◆ What the task asks
Show every line below where "decodePage" can be found.
--- Working data Enclosed Below ---
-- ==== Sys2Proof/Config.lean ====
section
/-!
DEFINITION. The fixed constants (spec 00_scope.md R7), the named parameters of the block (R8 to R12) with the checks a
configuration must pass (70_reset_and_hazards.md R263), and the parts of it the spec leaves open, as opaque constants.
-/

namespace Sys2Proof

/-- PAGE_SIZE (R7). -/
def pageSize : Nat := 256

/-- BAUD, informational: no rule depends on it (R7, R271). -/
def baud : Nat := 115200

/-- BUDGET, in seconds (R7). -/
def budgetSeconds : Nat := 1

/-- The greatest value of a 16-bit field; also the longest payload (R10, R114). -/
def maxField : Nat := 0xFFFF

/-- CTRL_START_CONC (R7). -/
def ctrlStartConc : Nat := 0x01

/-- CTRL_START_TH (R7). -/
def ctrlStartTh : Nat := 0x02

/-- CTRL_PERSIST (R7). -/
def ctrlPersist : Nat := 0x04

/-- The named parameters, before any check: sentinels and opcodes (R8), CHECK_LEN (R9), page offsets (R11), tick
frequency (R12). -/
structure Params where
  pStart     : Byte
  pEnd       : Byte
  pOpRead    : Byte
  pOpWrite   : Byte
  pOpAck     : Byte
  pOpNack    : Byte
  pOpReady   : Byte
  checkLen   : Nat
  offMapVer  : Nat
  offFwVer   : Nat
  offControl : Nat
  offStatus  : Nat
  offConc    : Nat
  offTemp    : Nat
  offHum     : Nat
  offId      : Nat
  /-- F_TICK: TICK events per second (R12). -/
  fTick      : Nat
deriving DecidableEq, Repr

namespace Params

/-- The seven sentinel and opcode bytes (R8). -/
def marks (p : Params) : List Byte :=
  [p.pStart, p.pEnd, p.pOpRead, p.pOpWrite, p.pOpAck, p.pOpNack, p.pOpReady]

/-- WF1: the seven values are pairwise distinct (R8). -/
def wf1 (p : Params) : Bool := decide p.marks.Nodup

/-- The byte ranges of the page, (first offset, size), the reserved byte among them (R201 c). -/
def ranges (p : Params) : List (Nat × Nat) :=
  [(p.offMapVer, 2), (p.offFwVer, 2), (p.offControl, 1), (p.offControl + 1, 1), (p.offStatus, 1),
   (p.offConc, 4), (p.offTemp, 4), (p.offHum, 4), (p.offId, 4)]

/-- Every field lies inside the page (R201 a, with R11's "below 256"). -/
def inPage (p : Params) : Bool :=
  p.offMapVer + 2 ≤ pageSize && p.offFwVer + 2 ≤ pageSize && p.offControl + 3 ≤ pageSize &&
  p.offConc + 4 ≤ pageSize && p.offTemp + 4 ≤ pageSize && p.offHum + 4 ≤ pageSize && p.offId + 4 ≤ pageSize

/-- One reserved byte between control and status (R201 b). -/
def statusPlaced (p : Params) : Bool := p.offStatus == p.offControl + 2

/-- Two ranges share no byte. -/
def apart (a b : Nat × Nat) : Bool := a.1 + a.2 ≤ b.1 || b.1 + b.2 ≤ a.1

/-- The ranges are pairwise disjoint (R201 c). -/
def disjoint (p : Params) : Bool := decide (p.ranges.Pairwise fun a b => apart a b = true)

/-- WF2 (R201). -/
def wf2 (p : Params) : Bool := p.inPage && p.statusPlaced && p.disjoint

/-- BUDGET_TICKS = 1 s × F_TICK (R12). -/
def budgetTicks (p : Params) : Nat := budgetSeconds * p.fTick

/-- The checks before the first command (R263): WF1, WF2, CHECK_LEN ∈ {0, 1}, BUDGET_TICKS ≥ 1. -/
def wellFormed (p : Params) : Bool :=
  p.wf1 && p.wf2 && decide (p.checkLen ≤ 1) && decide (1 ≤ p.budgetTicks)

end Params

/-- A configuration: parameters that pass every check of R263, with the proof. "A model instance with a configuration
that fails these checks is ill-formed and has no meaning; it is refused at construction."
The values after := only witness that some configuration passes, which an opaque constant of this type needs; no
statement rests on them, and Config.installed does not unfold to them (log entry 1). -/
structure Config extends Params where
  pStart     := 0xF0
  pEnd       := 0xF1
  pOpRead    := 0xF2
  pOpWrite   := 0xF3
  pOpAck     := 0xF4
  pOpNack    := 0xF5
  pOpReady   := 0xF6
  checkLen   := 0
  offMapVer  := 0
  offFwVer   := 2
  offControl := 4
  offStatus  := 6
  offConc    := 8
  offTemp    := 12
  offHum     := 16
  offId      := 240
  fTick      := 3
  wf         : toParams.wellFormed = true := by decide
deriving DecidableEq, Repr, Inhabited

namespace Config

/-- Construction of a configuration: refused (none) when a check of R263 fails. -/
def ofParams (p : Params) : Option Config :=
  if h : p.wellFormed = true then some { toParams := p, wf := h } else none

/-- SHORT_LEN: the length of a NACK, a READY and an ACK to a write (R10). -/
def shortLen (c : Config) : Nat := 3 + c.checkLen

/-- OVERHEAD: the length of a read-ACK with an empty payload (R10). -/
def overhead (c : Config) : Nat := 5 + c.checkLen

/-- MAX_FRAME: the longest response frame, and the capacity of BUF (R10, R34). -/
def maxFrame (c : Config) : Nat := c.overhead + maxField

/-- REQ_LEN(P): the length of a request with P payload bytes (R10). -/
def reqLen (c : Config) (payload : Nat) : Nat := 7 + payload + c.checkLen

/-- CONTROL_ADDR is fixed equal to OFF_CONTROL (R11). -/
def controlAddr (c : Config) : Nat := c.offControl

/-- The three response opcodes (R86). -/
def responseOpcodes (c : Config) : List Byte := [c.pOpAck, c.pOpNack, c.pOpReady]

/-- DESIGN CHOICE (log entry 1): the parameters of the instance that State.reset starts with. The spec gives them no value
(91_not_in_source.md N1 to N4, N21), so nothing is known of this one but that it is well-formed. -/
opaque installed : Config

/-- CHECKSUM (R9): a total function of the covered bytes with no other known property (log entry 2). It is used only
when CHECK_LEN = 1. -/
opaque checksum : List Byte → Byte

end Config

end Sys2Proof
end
--- End of Enclosed Working data ---
--- Working data Enclosed Below ---
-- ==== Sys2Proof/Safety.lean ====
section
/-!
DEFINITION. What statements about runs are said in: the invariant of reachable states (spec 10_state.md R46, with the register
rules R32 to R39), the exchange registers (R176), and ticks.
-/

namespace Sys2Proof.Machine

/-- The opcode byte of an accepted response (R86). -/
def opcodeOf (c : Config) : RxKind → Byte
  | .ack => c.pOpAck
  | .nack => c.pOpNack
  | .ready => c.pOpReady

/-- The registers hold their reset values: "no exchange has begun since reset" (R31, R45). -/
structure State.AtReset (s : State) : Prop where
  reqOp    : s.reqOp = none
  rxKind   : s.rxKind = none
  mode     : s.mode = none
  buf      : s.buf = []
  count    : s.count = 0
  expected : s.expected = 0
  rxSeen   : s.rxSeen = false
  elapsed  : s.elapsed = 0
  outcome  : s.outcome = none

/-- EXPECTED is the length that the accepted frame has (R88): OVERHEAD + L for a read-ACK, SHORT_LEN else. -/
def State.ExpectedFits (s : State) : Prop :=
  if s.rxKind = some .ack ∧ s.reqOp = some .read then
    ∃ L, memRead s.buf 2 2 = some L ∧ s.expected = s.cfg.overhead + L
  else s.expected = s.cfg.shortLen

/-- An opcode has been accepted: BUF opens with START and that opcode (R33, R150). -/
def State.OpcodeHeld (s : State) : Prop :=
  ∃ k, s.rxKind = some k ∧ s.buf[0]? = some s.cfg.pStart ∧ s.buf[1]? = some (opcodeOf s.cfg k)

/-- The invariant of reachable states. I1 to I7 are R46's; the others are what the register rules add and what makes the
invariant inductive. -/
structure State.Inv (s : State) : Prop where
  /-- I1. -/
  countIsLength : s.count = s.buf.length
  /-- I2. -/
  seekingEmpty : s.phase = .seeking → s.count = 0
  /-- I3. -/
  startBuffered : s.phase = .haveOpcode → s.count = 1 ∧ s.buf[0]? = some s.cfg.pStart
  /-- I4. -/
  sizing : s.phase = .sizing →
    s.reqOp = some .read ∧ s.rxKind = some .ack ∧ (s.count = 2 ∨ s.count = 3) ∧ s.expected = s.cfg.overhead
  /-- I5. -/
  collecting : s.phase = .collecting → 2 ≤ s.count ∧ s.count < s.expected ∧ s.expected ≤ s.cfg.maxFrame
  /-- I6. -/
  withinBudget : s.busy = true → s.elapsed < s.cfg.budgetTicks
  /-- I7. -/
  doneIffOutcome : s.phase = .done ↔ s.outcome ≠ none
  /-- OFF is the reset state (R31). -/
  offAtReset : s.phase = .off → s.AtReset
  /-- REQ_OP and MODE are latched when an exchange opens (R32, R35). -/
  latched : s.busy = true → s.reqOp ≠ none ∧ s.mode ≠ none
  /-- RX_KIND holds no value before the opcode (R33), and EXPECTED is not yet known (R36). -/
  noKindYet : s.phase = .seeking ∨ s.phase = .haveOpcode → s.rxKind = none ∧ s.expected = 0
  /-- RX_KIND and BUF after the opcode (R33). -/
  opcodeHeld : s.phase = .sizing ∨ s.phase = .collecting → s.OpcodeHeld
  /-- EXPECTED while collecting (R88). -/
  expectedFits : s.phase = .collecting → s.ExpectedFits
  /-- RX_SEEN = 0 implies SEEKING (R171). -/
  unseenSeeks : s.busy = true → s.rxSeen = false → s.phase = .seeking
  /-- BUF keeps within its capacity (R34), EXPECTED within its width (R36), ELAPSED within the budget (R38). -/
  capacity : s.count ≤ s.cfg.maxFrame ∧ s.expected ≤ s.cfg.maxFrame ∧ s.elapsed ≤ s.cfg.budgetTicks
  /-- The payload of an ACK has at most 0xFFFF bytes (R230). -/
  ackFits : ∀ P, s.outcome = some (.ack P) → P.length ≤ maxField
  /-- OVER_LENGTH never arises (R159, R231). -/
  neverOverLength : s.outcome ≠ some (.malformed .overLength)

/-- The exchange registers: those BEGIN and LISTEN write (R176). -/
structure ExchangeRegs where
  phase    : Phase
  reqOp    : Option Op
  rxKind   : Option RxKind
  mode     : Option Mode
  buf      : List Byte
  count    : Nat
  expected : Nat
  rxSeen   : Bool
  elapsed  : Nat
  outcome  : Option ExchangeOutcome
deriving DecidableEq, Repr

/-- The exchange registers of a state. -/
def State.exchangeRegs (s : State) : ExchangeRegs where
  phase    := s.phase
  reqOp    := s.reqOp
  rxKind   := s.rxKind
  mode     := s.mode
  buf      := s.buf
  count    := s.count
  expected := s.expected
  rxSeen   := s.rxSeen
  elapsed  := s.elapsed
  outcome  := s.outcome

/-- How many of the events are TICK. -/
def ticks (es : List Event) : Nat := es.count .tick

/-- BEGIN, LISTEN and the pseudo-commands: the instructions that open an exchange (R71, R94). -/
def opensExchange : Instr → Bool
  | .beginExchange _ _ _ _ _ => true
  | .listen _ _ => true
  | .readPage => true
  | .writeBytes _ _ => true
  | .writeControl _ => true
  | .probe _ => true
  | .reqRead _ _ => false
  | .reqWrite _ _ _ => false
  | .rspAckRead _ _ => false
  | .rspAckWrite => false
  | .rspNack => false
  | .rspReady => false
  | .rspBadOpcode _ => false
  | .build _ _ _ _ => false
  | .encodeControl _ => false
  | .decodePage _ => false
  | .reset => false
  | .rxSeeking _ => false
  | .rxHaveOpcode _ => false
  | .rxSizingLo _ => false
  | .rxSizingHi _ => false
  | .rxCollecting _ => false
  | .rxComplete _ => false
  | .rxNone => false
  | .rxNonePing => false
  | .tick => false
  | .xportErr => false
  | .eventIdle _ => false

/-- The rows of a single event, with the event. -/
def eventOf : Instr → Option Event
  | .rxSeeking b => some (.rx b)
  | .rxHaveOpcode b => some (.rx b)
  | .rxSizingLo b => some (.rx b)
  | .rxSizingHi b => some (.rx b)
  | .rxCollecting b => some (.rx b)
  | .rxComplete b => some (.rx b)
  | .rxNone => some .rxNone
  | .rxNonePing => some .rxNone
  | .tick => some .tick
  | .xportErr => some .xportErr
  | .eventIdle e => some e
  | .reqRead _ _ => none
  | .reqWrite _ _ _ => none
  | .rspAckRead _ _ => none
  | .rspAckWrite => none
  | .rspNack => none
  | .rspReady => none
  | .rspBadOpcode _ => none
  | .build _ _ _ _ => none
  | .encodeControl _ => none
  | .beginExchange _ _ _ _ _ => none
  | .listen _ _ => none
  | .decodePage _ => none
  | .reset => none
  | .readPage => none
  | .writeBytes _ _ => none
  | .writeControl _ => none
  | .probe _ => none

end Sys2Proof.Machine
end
--- End of Enclosed Working data ---
--- Working data Enclosed Below ---
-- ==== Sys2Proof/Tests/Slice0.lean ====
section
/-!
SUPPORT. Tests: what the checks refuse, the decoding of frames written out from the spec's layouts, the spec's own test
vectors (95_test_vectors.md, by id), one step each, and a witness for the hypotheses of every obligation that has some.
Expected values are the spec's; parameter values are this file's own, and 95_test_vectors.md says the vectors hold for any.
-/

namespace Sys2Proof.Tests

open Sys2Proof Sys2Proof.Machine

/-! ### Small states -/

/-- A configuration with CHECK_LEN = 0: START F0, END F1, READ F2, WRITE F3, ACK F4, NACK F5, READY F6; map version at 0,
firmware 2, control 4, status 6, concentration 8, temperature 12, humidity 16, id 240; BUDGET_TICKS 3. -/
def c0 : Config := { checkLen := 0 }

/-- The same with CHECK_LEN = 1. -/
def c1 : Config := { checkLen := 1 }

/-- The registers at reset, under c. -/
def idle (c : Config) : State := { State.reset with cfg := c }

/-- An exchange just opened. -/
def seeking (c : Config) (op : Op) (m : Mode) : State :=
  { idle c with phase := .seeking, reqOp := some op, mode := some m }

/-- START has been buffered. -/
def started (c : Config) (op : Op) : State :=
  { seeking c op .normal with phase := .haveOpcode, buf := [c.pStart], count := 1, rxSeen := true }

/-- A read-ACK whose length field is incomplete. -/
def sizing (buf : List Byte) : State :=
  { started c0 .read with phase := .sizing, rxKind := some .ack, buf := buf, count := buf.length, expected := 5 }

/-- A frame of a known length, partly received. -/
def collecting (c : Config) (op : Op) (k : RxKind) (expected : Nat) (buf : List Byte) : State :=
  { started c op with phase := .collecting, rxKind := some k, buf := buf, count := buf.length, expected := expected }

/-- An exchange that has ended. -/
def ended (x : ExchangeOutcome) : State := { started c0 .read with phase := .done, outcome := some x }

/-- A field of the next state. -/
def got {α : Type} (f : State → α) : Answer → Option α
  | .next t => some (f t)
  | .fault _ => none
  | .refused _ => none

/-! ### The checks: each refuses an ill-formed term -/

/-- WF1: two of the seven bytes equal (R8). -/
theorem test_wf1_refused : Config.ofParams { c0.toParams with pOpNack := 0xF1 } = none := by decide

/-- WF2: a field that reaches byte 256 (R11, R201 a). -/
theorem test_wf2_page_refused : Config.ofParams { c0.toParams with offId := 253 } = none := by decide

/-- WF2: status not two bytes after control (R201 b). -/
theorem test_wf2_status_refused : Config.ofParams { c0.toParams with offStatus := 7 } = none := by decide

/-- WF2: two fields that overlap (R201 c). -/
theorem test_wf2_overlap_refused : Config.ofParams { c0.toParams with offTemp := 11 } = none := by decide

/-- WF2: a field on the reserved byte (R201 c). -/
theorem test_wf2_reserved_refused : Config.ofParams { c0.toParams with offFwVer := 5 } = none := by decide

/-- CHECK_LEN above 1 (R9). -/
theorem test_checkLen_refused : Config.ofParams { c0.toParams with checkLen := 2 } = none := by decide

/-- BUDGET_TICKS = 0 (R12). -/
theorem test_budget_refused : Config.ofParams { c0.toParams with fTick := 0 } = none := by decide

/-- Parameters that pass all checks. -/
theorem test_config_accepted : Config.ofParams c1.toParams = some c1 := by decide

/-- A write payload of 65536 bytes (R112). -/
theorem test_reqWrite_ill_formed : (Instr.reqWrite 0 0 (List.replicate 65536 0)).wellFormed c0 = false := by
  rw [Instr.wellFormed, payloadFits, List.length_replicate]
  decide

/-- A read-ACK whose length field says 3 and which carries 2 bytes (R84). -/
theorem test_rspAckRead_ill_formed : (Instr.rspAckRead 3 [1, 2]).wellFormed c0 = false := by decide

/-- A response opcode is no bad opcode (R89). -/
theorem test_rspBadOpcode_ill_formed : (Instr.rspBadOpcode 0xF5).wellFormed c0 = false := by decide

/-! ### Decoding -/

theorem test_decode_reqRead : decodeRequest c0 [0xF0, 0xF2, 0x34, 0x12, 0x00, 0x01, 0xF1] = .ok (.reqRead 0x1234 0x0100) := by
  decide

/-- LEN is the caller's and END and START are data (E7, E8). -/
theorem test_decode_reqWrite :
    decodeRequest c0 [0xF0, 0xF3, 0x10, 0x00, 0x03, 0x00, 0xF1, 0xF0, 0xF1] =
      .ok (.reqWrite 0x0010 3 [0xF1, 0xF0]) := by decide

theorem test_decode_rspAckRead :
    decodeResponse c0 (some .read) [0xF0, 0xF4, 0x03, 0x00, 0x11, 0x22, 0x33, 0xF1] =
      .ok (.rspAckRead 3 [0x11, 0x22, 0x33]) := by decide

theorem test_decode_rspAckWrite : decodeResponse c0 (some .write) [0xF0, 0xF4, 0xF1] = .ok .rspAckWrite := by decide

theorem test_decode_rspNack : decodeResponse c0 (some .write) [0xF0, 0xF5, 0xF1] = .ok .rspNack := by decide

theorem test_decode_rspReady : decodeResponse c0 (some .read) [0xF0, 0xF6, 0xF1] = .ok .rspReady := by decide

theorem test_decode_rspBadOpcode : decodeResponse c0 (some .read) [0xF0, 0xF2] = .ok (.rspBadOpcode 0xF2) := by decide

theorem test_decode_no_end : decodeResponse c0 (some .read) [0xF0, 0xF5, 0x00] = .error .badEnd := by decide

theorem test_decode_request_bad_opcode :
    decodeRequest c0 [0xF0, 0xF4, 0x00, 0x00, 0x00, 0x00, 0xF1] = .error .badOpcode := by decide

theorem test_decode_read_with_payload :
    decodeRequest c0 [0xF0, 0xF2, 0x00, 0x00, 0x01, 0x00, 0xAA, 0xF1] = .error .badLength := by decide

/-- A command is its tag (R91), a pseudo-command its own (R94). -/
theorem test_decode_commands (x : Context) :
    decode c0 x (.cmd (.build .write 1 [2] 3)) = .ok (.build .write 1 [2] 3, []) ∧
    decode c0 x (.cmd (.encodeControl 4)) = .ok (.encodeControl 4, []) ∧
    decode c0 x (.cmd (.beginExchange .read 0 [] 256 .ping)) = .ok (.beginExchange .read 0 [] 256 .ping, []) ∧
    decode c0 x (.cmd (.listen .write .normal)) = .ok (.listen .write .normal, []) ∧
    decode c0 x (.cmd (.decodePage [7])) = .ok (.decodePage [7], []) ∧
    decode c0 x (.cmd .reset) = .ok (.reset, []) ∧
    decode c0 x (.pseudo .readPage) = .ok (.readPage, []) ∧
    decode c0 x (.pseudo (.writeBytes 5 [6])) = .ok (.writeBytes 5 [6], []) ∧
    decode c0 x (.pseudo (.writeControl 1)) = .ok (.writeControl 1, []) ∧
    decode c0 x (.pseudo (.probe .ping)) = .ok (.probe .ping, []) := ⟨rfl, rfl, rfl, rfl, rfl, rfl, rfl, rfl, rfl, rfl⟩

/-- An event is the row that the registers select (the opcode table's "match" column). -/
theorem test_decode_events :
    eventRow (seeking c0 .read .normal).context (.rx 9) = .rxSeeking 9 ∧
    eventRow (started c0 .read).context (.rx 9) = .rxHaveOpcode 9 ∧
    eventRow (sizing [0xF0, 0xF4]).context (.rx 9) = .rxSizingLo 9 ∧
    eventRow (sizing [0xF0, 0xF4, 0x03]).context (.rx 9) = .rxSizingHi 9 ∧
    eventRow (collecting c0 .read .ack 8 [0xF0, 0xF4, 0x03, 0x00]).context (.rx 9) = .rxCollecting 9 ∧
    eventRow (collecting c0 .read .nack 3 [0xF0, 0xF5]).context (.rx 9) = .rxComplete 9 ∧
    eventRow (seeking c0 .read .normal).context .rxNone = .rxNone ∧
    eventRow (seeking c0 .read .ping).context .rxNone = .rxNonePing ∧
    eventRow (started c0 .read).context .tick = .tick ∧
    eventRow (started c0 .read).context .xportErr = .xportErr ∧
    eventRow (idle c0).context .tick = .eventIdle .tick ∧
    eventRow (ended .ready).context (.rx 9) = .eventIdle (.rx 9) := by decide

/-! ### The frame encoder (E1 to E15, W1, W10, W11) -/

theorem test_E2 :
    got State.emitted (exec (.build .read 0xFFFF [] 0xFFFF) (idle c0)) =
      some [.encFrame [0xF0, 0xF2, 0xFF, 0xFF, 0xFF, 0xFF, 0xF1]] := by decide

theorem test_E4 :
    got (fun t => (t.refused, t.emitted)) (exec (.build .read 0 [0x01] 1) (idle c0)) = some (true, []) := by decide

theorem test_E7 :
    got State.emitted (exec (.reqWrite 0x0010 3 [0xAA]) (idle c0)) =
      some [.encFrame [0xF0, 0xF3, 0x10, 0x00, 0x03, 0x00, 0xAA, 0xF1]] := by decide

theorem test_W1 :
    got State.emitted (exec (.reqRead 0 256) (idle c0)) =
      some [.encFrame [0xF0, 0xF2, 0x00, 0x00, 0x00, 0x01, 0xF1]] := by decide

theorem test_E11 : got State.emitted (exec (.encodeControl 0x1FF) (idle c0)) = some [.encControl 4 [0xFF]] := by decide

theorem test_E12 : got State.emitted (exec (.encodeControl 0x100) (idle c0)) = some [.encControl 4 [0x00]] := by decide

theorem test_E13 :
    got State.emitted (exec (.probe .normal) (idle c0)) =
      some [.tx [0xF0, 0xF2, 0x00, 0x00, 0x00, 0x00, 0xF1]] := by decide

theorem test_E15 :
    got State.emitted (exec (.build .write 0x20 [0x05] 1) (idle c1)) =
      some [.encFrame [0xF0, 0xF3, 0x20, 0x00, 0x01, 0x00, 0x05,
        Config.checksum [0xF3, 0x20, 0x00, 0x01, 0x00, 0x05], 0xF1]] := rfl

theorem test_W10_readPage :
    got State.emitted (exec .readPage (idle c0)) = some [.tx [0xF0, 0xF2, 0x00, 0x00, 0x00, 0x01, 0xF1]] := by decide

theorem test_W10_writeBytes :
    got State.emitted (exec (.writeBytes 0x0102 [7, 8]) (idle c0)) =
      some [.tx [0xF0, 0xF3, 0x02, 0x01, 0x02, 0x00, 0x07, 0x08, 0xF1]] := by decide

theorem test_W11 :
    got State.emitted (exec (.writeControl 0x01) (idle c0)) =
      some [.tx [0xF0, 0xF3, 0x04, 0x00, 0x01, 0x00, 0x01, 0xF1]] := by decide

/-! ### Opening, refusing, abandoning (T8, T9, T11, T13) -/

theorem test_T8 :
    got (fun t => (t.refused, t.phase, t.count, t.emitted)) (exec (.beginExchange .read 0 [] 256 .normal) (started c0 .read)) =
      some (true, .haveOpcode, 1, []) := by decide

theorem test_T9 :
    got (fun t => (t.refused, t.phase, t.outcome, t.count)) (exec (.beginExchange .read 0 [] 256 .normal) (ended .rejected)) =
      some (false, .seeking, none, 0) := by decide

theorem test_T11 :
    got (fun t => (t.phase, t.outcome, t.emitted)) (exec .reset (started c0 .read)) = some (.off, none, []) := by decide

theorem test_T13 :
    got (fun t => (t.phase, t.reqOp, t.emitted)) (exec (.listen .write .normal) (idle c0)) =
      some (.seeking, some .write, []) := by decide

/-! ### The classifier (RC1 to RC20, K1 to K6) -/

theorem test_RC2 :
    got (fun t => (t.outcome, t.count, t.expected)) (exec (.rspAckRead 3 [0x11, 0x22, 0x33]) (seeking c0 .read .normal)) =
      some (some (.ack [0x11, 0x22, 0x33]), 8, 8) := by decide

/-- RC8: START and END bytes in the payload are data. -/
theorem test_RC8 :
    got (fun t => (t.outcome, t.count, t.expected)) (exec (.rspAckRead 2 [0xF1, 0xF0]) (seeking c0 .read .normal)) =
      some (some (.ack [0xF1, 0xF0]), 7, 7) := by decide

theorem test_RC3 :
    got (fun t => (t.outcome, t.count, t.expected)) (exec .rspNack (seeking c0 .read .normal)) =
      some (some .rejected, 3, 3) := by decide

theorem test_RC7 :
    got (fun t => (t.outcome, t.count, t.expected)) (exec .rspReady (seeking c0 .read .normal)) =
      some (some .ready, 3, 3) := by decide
--- End of Enclosed Working data ---
◆ Exercise output
  | .decodePage _ => false
  | .decodePage _ => none
    decode c0 x (.cmd (.decodePage [7])) = .ok (.decodePage [7], []) ∧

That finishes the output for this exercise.